Whole Transcriptome Sequencing of Sample A total RNA by PacBio

Whole transcriptome RNA libraries of Sample A were prepared and sequenced by Pacific Biosciences. In brief, cDNA was prepared from Sample A total RNA using the Clontech SMARTer PCR cDNA Synthesis Kit, where poly(dT) primers targeted full length transcripts with a poly(A) tail.

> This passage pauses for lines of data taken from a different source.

-- ==== Sys2Proof/Machine/Pipes.lean ====
section
/-! DEFINITION. The pipe instructions and the Rein instructions (06 R141 to R145, R153, 11 R263 to R265). -/

namespace Sys2Proof.Machine

open Sys2Proof

/-! ## Pipes (R141 to R145) -/

/-- Pipe n of the group's launch, bound to its stage as producer or as consumer: PIPEFAULT otherwise (R145). -/
def pipeBound (s : State) (g n : Nat) (prod : Bool) : R Pipe :=
  let t := s.teamOf g
  match s.pipe (64 * t.launch + n) with
  | none => .error (trapOf cPIPEFAULT)
  | some x =>
    if (if prod then x.prods.contains t.stage && x.xlink != 2 else x.cons == t.stage && x.xlink != 1) then .ok x
    else .error (trapOf cPIPEFAULT)

/-- The stage and linear index of the group's team, as pipes name a holder. -/
def State.holder (s : State) (g : Nat) : Nat × Nat := ((s.teamOf g).stage, (s.teamOf g).lin)

/-- The handles that a team holds, over all its pipes: tiles that are HELD or TAKEN (R141, log 20). -/
def State.teamHandles (s : State) (g : Nat) : Nat :=
  ((s.pipesOf (s.teamOf g).launch).map (fun k =>
    match s.pipe k with
    | some x => (x.tiles.filter (fun t => t.team == s.holder g && (t.st == .held || t.st == .taken))).length
    | none => 0)).sum

/-- A rerunnable team's slots of one pipe: HELD or PENDING (R141, log 20). -/
def Pipe.depthHeld (x : Pipe) (who : Nat × Nat) : Nat :=
  (x.tiles.filter (fun t => t.team == who && (t.st == .held || t.st == .pending))).length

/-- The port of a pipe is up for a partition (16 R331). -/
def State.pipeUp (s : State) (p : Nat) (x : Pipe) : Bool :=
  (s.pkg.ports.get Port.empty x.xport).state == 2 && s.codeOfQuarter (x.xport / 4) == p

/-- The FREE slots of a pipe: for a producer whose consumer is far, none without a credit or while the port is not up (R153). -/
def State.freeSlots (s : State) (p : Nat) (x : Pipe) : List Nat :=
  if x.xlink == 1 && (x.credits == 0 || !s.pipeUp p x) then [] else indices x.depth (fun k => !x.tiles.any (fun t => t.slot == k && !t.spill))

/-- The waiters of a list that still wait, other than the group and those behind it. -/
def State.ahead (s : State) (g : Nat) (r : Stall) (l : List Nat) : List Nat :=
  (l.takeWhile (· != g)).filter (fun w => s.occupied w && (s.grp w).cwait == .stall r)

/-- The group leaves the waiters of every pipe of its launch. -/
def State.unwait (s : State) (g : Nat) : State :=
  (s.pipesOf (s.teamOf g).launch).foldl (fun s k => s.onPipe k (fun p => { p with
    acqWait := p.acqWait.filter (· != g), getWait := p.getWait.filter (· != g) })) s

/-- Joins the end of a list of waiters, once. -/
def joinWait (l : List Nat) (g : Nat) : List Nat := if l.contains g then l else l ++ [g]

/-- The handle of a tile (R139). -/
def handleOf (seq : Word) (kind : Nat) (spill : Bool) (pipe slot : Nat) : GWord :=
  BitVec.ofNat 64 (seq.toNat * 2 ^ 16 + kind * 2 ^ 14 + b2n spill * 2 ^ 13 + pipe * 2 ^ 6 + (if spill then 0 else slot))

/-- A slot as `pacq` takes it. -/
def newTile (s : State) (g : Nat) (seq : Word) (slot : Nat) : Tile :=
  { st := .held, slot := slot, spill := false, seq := seq, tag := 0, rcd := none, team := s.holder g, order := 0, data := [],
    uid := s.freeCtr, bad := [], abort := false, from_ := [] }

/-- pacq and pacq.try (R141). -/
def pacqAny (s : State) (g : Nat) (d : GReg) (n : Nat) (try_ : Bool) : R State := do
  legal (1 ≤ d.toNat && d.toNat ≤ 60)
  let x ← pipeBound s g n true
  let k := 64 * (s.teamOf g).launch + n
  need (s.teamHandles g < 64) cPIPEFAULT
  need (!((s.teamOf g).rerun && x.depth ≤ x.depthHeld (s.holder g))) cPIPEFAULT
  let ahead := s.ahead g .pipeFull x.acqWait
  match s.freeSlots (s.teamOf g).part x with
  | slot :: rest =>
    if ahead.isEmpty then
      let s := (s.unwait g).onPipe k (fun p => { p with
        seq := p.seq + 1, credits := if p.xlink == 1 then p.credits - 1 else p.credits, tiles := p.tiles ++ [newTile s g x.seq slot] })
      pure ((s.tick.putG g d (handleOf x.seq 1 false n slot)).adv g 4)
    else if !try_ then waitC ((s.unwait g).onPipe k (fun p => { p with acqWait := joinWait x.acqWait g })) g .pipeFull
    else if rest.length < ahead.length then pure ((s.putG g d 0).adv g 4)
    else waitC s g .latency
  | [] =>
    if try_ then pure ((s.putG g d 0).adv g 4)
    else waitC ((s.unwait g).onPipe k (fun p => { p with acqWait := joinWait x.acqWait g })) g .pipeFull

/-- pacq (R141). -/
def execPacq (d : GReg) (n : BitVec 6) (s : State) : Host.Outcome State Fault Refusal := runEngine s (fun g => pacqAny s g d n.toNat false)

/-- pacq.try (R141). -/
def execPacqTry (d : GReg) (n : BitVec 6) (s : State) : Host.Outcome State Fault Refusal := runEngine s (fun g => pacqAny s g d n.toNat true)

/-- The tile that a `pget` of a team takes: the oldest RETURNED to it, otherwise the oldest of the queue (R143). -/
def Pipe.nextTile (x : Pipe) (who : Nat × Nat) : Option Tile :=
  let oldest (l : List Tile) : Option Tile := l.find? (fun t => l.all (fun u => t.order ≤ u.order))
  match oldest (x.tiles.filter (fun t => t.st == .returned && t.team == who)) with
  | some t => some t
  | none => oldest (x.tiles.filter (fun t => t.st == .committed))

/-- The pipe delivers nothing: its far end's port is not up (16 R331). -/
def State.pipeDown (s : State) (g : Nat) (x : Pipe) : Bool := x.xlink == 2 && !s.pipeUp (s.teamOf g).part x

/-- The tile that a team's pget takes; of a pipe whose port is down, only one of its own RETURNED tiles. -/
def State.tileFor (s : State) (g : Nat) (x : Pipe) : Option Tile :=
  (x.nextTile (s.holder g)).filter (fun t => t.st == .returned || !s.pipeDown g x)

/-- pget and pget.try (R143): the tile is taken, and its release acquired (04 R92); one with no record invalidates. A tile of a far
producer acquires nothing (R153). -/
def pgetAny (s : State) (g : Nat) (d : GReg) (n : Nat) (try_ : Bool) : R State := do
  legal (d.toNat % 2 == 0 && 2 ≤ d.toNat && d.toNat ≤ 58)
  let x ← pipeBound s g n false
  let k := 64 * (s.teamOf g).launch + n
  let d1 : GReg := d + 1
  need (s.teamHandles g < 64) cPIPEFAULT
  let ahead := s.ahead g .pipeEmpty x.getWait
  match s.tileFor g x with
  | some t =>
    if !ahead.isEmpty && t.st != .returned then
      (if !try_ then waitC ((s.unwait g).onPipe k (fun p => { p with getWait := joinWait x.getWait g })) g .pipeEmpty
       else if (x.tiles.filter (fun t => t.st == .committed)).length ≤ ahead.length then pure (((s.putG g d 0).putG g d1 0).adv g 4)
       else waitC s g .latency)
    else
      let s := (s.unwait g).onPipe k (fun p => { p with
        tiles := p.tiles.map (fun u => if u.seq == t.seq then { u with st := .taken, team := s.holder g } else u) })
      let h := handleOf t.seq 2 t.spill n t.slot
      match t.rcd with
      | none =>
        let s := if x.xlink == 2 then s else s.invShared (coreOf g)
        pure (((s.putG g d h).putG g d1 t.tag).adv g 4)
      | some r =>
        if r.core == coreOf g then pure (((s.putG g d h).putG g d1 t.tag).adv g 4)
        else
          .error (.wait ((s.requestSettle (coreOf g) r (some (g, false))).onGrp g (fun y =>
            { y with cwait := .settle r [(d.toNat, h), (d1.toNat, t.tag)] 4, acqVa := 0 })))
  | none =>
    if (x.closed && !s.pipeDown g x) || try_ then pure ((((s.unwait g).putG g d 0).putG g d1 0).adv g 4)
    else waitC ((s.unwait g).onPipe k (fun p => { p with getWait := joinWait x.getWait g })) g .pipeEmpty

/-- pget (R143). -/
def execPget (d : GReg) (n : BitVec 6) (s : State) : Host.Outcome State Fault Refusal := runEngine s (fun g => pgetAny s g d n.toNat false)

/-- pget.try (R143). -/
def execPgetTry (d : GReg) (n : BitVec 6) (s : State) : Host.Outcome State Fault Refusal := runEngine s (fun g => pgetAny s g d n.toNat true)

/-- The place is the tile of a sequence number of a pipe. -/
def Place.isTile (p : Place) (k : Nat) (q : Word) : Bool :=
  match p with
  | .slot j h _ => j == k && bits h.toNat 16 32 == q.toNat
  | .glob _ _ | .scr _ _ _ _ _ => false

/-- A copy that names a tile is outstanding (R142, R144). -/
def State.tileInUse (s : State) (g k : Nat) (q : Word) : Bool :=
  (s.core (coreOf g)).cmds.any (fun e => e.2.src.isTile k q || e.2.dst.isTile k q)

/-- The tile of a handle that `pcommit` or `pfree` may end: PIPEFAULT otherwise (R145). -/
def pipeHeld (s : State) (g : Nat) (h : GWord) (kind : Nat) : R (Nat × Tile) :=
  match s.handleTile g h kind with
  | none => .error (trapOf cPIPEFAULT)
  | some (k, t) => if s.tileInUse g k t.seq then .error (trapOf cPIPEFAULT) else .ok (k, t)

/-- pcommit (R142): of a rerunnable stage the tile becomes the last PENDING one of its team. That the commit reaches the first home slice, and
the tile the queue, in the very step of the instruction is the model's choice: a `pget.try` of another group after it returns no null
handle for it, as R147 would allow (log 100). -/
def execPcommit (tg h : GReg) (s : State) : Host.Outcome State Fault Refusal :=
  runEngine s (fun g => do
    let (k, t) ← pipeHeld s g (s.rg g h) 1
    if s.reinEarlier g false then waitC s g .latency
    else
      let c := coreOf g
      let tag := s.rg g tg
      let (m, s) := s.markStep c
      let rerun := (s.teamOf g).rerun
      let u : Tile := { t with tag := tag, rcd := some { core := c, mark := m }, st := if rerun then .pending else .held }
      let s := s.onPipe k (fun p => { p with tiles := p.tiles.filter (fun x => x.seq != t.seq) ++ [u] })
      let s := if rerun then s else s.commitTile (s.teamOf g).part k t.seq
      pure (s.adv g 4))

/-- pfree (R144). -/
def execPfree (h : GReg) (s : State) : Host.Outcome State Fault Refusal :=
  runEngine s (fun g => do
    let (k, t) ← pipeHeld s g (s.rg g h) 2
    let s := if (s.teamOf g).rerun then
        s.onPipe k (fun p => { p with tiles := p.tiles.map (fun u => if u.seq == t.seq then { u with st := .done } else u) })
      else s.freeTaken k t
    pure (s.adv g 4))

/-! ## The Rein (R264, R265) -/

/-- The page is not a Rein-window page. -/
def notRein (_ : State) (a : Acc) : Bool := !a.tr.rein

/-- rput and rput.rel (R264): 128 bytes of the window in one slot, read as a load of the control stream. -/
def rputAny (s : State) (g : Nat) (src o m : GReg) (bn : Slot) (rel : Bool) : R State := do
  let mask := s.rg g m
  let from_ := (s.rg g src).toNat
  let q : Req := { lane := none, off := (s.rg g o).toInt, n := 128 }
  legal (mask != 0 && mask.toNat < 2 ^ 32)
  let b ← checkBounds (s.slotRec g bn) bn.toNat .store [q]
  if (s.teamOf g).scratch < from_ + 128 then .error (trapAt cBOUNDS 16 none from_) else pure ()
  checkAlign b (fun _ => 128) [q]
  if from_ % 16 != 0 then .error (trapAt cALIGN 0 none from_) else pure ()
  let (s, l) ← checkGlobal s g bn .store (fun _ => 128) notRein [q]
  match lockHit (s.core (coreOf g)).locks false (s.grp g).team from_ (from_ + 128) false, l with
  | some e, _ => .error (trapAt cRANGELOCK e none from_)
  | none, [] => .error (trapOf cILLEGAL)
  | none, x :: _ =>
    if (s.teamOf g).winBad from_ 128 then .error (trapAt cCHECKFAIL 0 none from_)
    else if s.reinStale g || (rel && s.reinEarlier g false) then waitC s g .latency
    else do
      let data := (List.range 32).map (fun k => (s.teamOf g).winW (from_ + 4 * k))
      let (mk, t) := if rel then s.markStep (coreOf g) else (0, s)
      let w := { reinWrite t g false x.tr.pa (if rel then 2 else 1) 0 (mask.setWidth 32) data .none with mark := mk }
      match t.sendRein (deckOf g) w with
      | some t => pure (t.adv g 4)
      | none => waitC s g .latency

/-- rput (R264). -/
def execRput (src o m : GReg) (bn : Slot) (s : State) : Host.Outcome State Fault Refusal := runEngine s (fun g => rputAny s g src o m bn false)

/-- rput.rel (R264). -/
def execRputRel (src o m : GReg) (bn : Slot) (s : State) : Host.Outcome State Fault Refusal := runEngine s (fun g => rputAny s g src o m bn true)

/-- rseq (R265): it waits while the deck refills. -/
def execRseq (d : GReg) (s : State) : Host.Outcome State Fault Refusal :=
  runEngine s (fun g => do
    if s.reinStale g then waitC s g .latency
    else do
      let s ← s.wg g d (BitVec.ofNat 64 (s.deck (deckOf g)).lastQ)
      pure (s.adv g 4))

end Sys2Proof.Machine
end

The libraries were then cleaned using AMPure beads and we performed a QC prior to setting up a sequencing run. The sequencing library was prepared with the Iso-Seq Template Preparation for Sequel Systems (PN 101–070-200) and Sequencing Sequel System II with “Early Access” binding kit (101–490-800) and chemistry (101–490-900). The sequencing library was sequenced on eight Sequel II SMRT cells of 15 hours run time per SMRT Cell. The sequencing data was processed into CCS reads using the ccs tool with the parameters “–noPolish–minPasses = 1”. CCS reads with cDNA primers and poly(A) tails were identified as full-length, non-concatemer (FLNC) reads using lima (–isoseq–dump-clips) and isoseq. 3 refine (–require-polya).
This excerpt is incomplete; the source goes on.